Not Attractive on Large Scale : The process of using biogas on a large scale is not economically viable and it is very difficult to enhance the efficiency of biogas systems.
Unstable : It is also somewhat unstable, making it prone to explosions if the methane comes in contact with oxygen and become flammable in nature.
The economics of biogas:-
The economics of biogas plants have been improved significantly since the electricity generated can obtain a fixed price of 74,5 area per kWh until the year 2012. There is also the possibility of trading with CO2 quotas since the methane emissions are reduced.
Private biogas plantThe economy of each household has its own biogas plants is a good idea, but unfortunately not realistic:
A pig gives approx. 5kg manure a day and a man gives roughly the same. 1 cubic meter (equivalent to 1000kg) gives between 6-25m ³ of gas, each containing about 5-6kWh.
So at best, 4 people will give 20kg manure (1 / 50 of a cubic meter). This will provide between 0.3 to 1.25 cubic meters of gas which will provide between 1.5 - 7kWh.
Heat in a normal house in 150 square meters is around 15,000kWh = 40kWh/dg.
Continuous Flow Stirred Tank Digesters:-
SAFETY PAGE:-FIRE/EXPLOSION
Methane, which is makes up from 0% to 80% of biogas, forms explosive mixtures in air, the lower explosive limit being 5% methane and the upper limit 15% methane. Biogas mixtures containing more than 50 % methane are combustible, while lower percentages may support, or fuel, combustion. With this in mind no naked flames should be used in the vicinity of a digester and electrical equipment must be of suitable quality, normally "explosion proof". Other sources of sparks are any iron or steel tools or other items, power tools (particularly commentators and brushes), normal electrical switches, mobile phones and static electricity.
If conducting a flammability test take a small sample well away from the main digester, or incorporate a flame trap in the supply line, which must be of suitable length (minimum 20 m). View sketches of Flame trap.
As biogas displaces air it reduces the oxygen level, restricting respiration, so any digester area needs to be well ventilated to minimize the risks of fire/explosion and asphyxiation.
DISEASE
As Anaerobic Digestion relies on a mixed population of bacteria of largely unknown origin, but often including animal wastes, to carry out the waste treatment process care should be taken to avoid contact with the digester contents and to wash thoroughly after working around the digester (and particularly before eating or drinking). This also helps to minimize the spread odors which may accompany the digestion process. The digestion process does reduce the number of pathogenic (disease causing) bacteria, particularly at higher operating temperatures, but the biological nature of the process need to be kept in mind.
ASPHYXIATION
Biogas consists mainly of CH4 and CO2, with low levels of H2S and other gases. Each of these components has its own problems, as well as displacing oxygen.
CH4 - lighter than air (will collect in roof spaces etc), explosive (see above).
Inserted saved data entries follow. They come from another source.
-- ==== Sys2Proof/Laws/FootReset.lean ====
section
/-! SUPPORT. The footprints of the operations and meanings of Sys2Proof.Machine.Reset. -/
namespace Sys2Proof.Machine

theorem State.setUnit_foot (s : State) (u : Nat) (x : Option UnitSt) : Foot 2097152 s (State.setUnit s u x) := by
  unfold State.setUnit
  refine Foot.set_sys rfl ?_
  exact Foot.refl

theorem State.closeEntry_foot (s : State) (i : Nat) : Foot 2097152 s (State.closeEntry s i) := by
  unfold State.closeEntry
  extract_lets y0_0 y0_1
  clear_value y0_0
  clear_value y0_1
  refine Foot.set_sys rfl ?_
  exact Foot.refl

theorem State.logReset_foot (s : State) (code unit scope : Nat) (multi : Bool) (count : Nat) : Foot 2097153 s (State.logReset s code unit scope multi count) := by
  unfold State.logReset
  extract_lets y0_0 y0_1
  clear_value y0_0
  clear_value y0_1
  refine Foot.step (State.put_foot ..) rfl ?_
  refine Foot.step (State.wr_foot ..) rfl ?_
  refine Foot.step (State.wr_foot ..) rfl ?_
  refine Foot.step (State.closeEntry_foot ..) rfl ?_
  exact Foot.refl

theorem State.logMulti_foot (s : State) (i cause : Nat) : Foot 1 s (State.logMulti s i cause) := by
  unfold State.logMulti
  extract_lets y0_0
  clear_value y0_0
  refine Foot.ite ?_ ?_
  · exact Foot.refl
  · refine Foot.step (State.wr_foot ..) rfl ?_
    exact Foot.refl

theorem State.logSwap_foot (s : State) (i u v : Nat) (x y : UnitSt) : Foot 2097153 s (State.logSwap s i u v x y) := by
  unfold State.logSwap
  extract_lets y0_0 y0_1
  clear_value y0_0
  have h_y0_1 : Foot 2097153 s y0_1 := by
    unfold y0_1
    refine Foot.step (State.wr_foot ..) rfl ?_
    refine Foot.step (State.wr_foot ..) rfl ?_
    refine Foot.step (State.copy_foot ..) rfl ?_
    refine Foot.step (State.copy_foot ..) rfl ?_
    exact Foot.refl
  clear_value y0_1
  refine Foot.step (State.setUnit_foot ..) rfl ?_
  refine Foot.step (State.setUnit_foot ..) rfl ?_
  exact h_y0_1

theorem State.logOrder_foot (s : State) (i u : Nat) (x : UnitSt) (fuel : Nat) : Foot 2097153 s (State.logOrder s i u x fuel) := by
  induction fuel generalizing s i x with
  | zero => exact Foot.refl
  | succ n ih =>
    unfold State.logOrder
    split
    · exact Foot.ite ((ih _ _ _).step rfl (Foot.step (State.logSwap_foot ..) rfl Foot.refl)) Foot.refl
    · exact Foot.refl

theorem State.logClear_foot (s : State) : Foot 2097153 s (State.logClear s) := by
  unfold State.logClear
  extract_lets y0_0
  have h_y0_0 : Foot 2097153 s y0_0 := by
    unfold y0_0
    refine Foot.each ?_ ?_
    · intro a1_0 a1_1
      refine Foot.step (State.clr_foot ..) rfl ?_
      refine Foot.step (State.clr_foot ..) rfl ?_
      refine Foot.step (State.closeEntry_foot ..) rfl ?_
      exact Foot.refl
    · exact Foot.refl
  clear_value y0_0
  refine Foot.step (State.put_foot ..) rfl ?_
  exact h_y0_0

theorem State.padCapture_foot (s : State) : Foot 2097153 s (State.padCapture s) := by
  unfold State.padCapture
  extract_lets y0_0 y0_1 y0_2 y0_3 y0_4 y0_5
  clear_value y0_0
  clear_value y0_1
  clear_value y0_2
  clear_value y0_3
  have h_y0_4 : Foot 2097153 s y0_4 := by
    unfold y0_4
    refine Foot.step (State.put_foot ..) rfl ?_
    refine Foot.step (State.put_foot ..) rfl ?_
    exact Foot.refl
  clear_value y0_4
  clear_value y0_5
  refine Foot.set_sys rfl ?_
  exact h_y0_4

theorem State.setGh320_foot (s : State) : Foot 1 s (State.setGh320 s) := by
  unfold State.setGh320
  extract_lets y0_0
  clear_value y0_0
  refine Foot.when ?_ ?_
  · intro a1_0
    refine Foot.each ?_ ?_
    · intro a2_0 a2_1
      refine Foot.ite ?_ ?_
      · exact Foot.refl
      · refine Foot.step (State.put_foot ..) rfl ?_
        exact Foot.refl
    · exact Foot.refl
  · refine Foot.step (State.put_foot ..) rfl ?_
    exact Foot.refl

theorem State.dieReset_foot (s : State) (keep : Nat → Bool) : Foot 134152187 s (State.dieReset s keep) := by
  unfold State.dieReset
  extract_lets y0_0 y0_1 y0_2 y0_3 y0_4
  clear_value y0_1
  clear_value y0_4
  refine Foot.step (t := s) (m' := 134152187) ⟨rfl, fun i => ⟨Tab.wf_filter _ i.regs, Tab.wf_filter _ i.live, i.mem, i.biv, i.flash, Nat.zero_le _, Nat.zero_le _⟩, nofun, nofun, fun _ => rfl, nofun, nofun, nofun, nofun, nofun, nofun, nofun, nofun, nofun, nofun, nofun, nofun, nofun, fun _ => rfl, nofun, nofun, nofun, nofun, nofun, nofun, nofun, nofun, nofun, nofun, fun _ => rfl, fun _ => rfl⟩ rfl ?_
  exact Foot.refl

theorem State.resetPin_foot (s : State) : Foot 2097153 s (State.resetPin s) := by
  unfold State.resetPin
  extract_lets y0_0 y0_1
  have h_y0_0 : Foot 2097153 s y0_0 := by
    unfold y0_0
    refine Foot.step (State.put_foot ..) rfl ?_
    exact Foot.refl
  clear_value y0_0
  clear_value y0_1
  refine Foot.set_sys rfl ?_
  exact h_y0_0

theorem State.absorb_foot (s : State) (cause : Nat) (x : Nat × Nat × Bool) : Foot 2097153 s (State.absorb s cause x) := by
  unfold State.absorb
  refine Foot.ite ?_ ?_
  · extract_lets y0_0 y0_1 y0_2
    have h_y0_0 : Foot 2097153 s y0_0 := by
      unfold y0_0
      refine Foot.step (State.put_foot ..) rfl ?_
      refine Foot.step (State.logMulti_foot ..) rfl ?_
      exact Foot.refl
    clear_value y0_0
    clear_value y0_1
    have h_y0_2 : Foot 2097153 s y0_2 := by
      unfold y0_2
      refine Foot.set_sys rfl ?_
      exact h_y0_0
    clear_value y0_2
    refine Foot.ite ?_ ?_
    · refine Foot.step (State.resetPin_foot ..) rfl ?_
      exact h_y0_2
    · exact h_y0_2
  · refine Foot.step (State.logMulti_foot ..) rfl ?_
    exact Foot.refl

theorem State.warmBody_foot (s : State) (cause : Nat) (multi : Bool) : Foot 134152191 s (State.warmBody s cause multi) := by
  unfold State.warmBody
  extract_lets y0_0 y0_1 y0_2 y0_3 y0_4 y0_5 y0_6 y0_7 y0_8 y0_9 y0_10 y0_11
  clear_value y0_0
  clear_value y0_1
  clear_value y0_2
  have h_y0_3 : Foot 134152191 s y0_3 := by
    unfold y0_3
    refine Foot.step (State.dieReset_foot ..) rfl ?_
    refine Foot.step (State.updCut_foot ..) rfl ?_
    refine Foot.step (State.padCapture_foot ..) rfl ?_
    exact Foot.refl
  clear_value y0_3
  have h_y0_4 : Foot 134152191 s y0_4 := by
    unfold y0_4
    refine Foot.step (State.setGh320_foot ..) rfl ?_
    refine Foot.step (State.put_foot ..) rfl ?_
    refine Foot.step (State.put_foot ..) rfl ?_
    exact h_y0_3
  clear_value y0_4
  have h_y0_5 : Foot 134152191 s y0_5 := by
    unfold y0_5
    refine Foot.step (State.logReset_foot ..) rfl ?_
    refine Foot.step (State.put_foot ..) rfl ?_
    exact h_y0_4
  clear_value y0_5
  clear_value y0_6
  have h_y0_7 : Foot 134152191 s y0_7 := by
    unfold y0_7
    refine Foot.set_sys rfl ?_
    exact h_y0_5
  clear_value y0_7
  have h_y0_8 : Foot 134152191 s y0_8 := by
    unfold y0_8
    refine Foot.ite ?_ ?_
    · refine Foot.step (State.staleMark_foot ..) rfl ?_
      exact h_y0_7
    · exact h_y0_7
  clear_value y0_8
  have h_y0_9 : Foot 134152191 s y0_9 := by
    unfold y0_9
    refine Foot.ite ?_ ?_
    · refine Foot.step (State.resetPin_foot ..) rfl ?_
      exact h_y0_8
    · exact h_y0_8
  clear_value y0_9
  have h_y0_10 : Foot 134152191 s y0_10 := by
    unfold y0_10
    refine Foot.step (State.setBit_foot ..) rfl ?_
    refine Foot.step (State.put_foot ..) rfl ?_
    exact h_y0_9
  clear_value y0_10
  clear_value y0_11
  refine Foot.ite ?_ ?_
  · refine Foot.step (t := y0_10) (m' := 12) ⟨rfl, fun i => ⟨i.regs, i.live, Tab.wf_nil _, i.biv, i.flash, i.fltQ, i.dlQ⟩, fun _ => rfl, fun _ => rfl, nofun, nofun, fun _ => rfl, fun _ => rfl, fun _ => rfl, fun _ => rfl, fun _ => rfl, fun _ => rfl, fun _ => rfl, fun _ => rfl, fun _ => rfl, fun _ => rfl, fun _ => rfl, fun _ => rfl, fun _ => rfl, fun _ => rfl, fun _ => rfl, fun _ => rfl, fun _ => rfl, fun _ => rfl, fun _ => rfl, fun _ => rfl, fun _ => rfl, fun _ => rfl, fun _ => rfl, fun _ => rfl, fun _ => rfl⟩ rfl ?_
    exact h_y0_10
  · exact h_y0_9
CO2 - heavier than air (will collect in sumps etc), slightly elevated levels affect respiration rate,
higher levels displace oxygen as well.
H2S - (rotten egg gas) destroys olfactory (smelling) tissues and lungs, becomes odorless as the level increases to dangerous and fatal. More details an actual case and detection equipment are available.
Adequate ventilation, suitable precautions and adequate protective equipment will minimize the dangers associated with biogas, making it a good servant rather than a bad master.
SUMMARY
Like water, electricity, automobiles and most of life biogas is not completely safe, but by being aware of the dangers involved you are well on the way to a safe and happy digestion experience.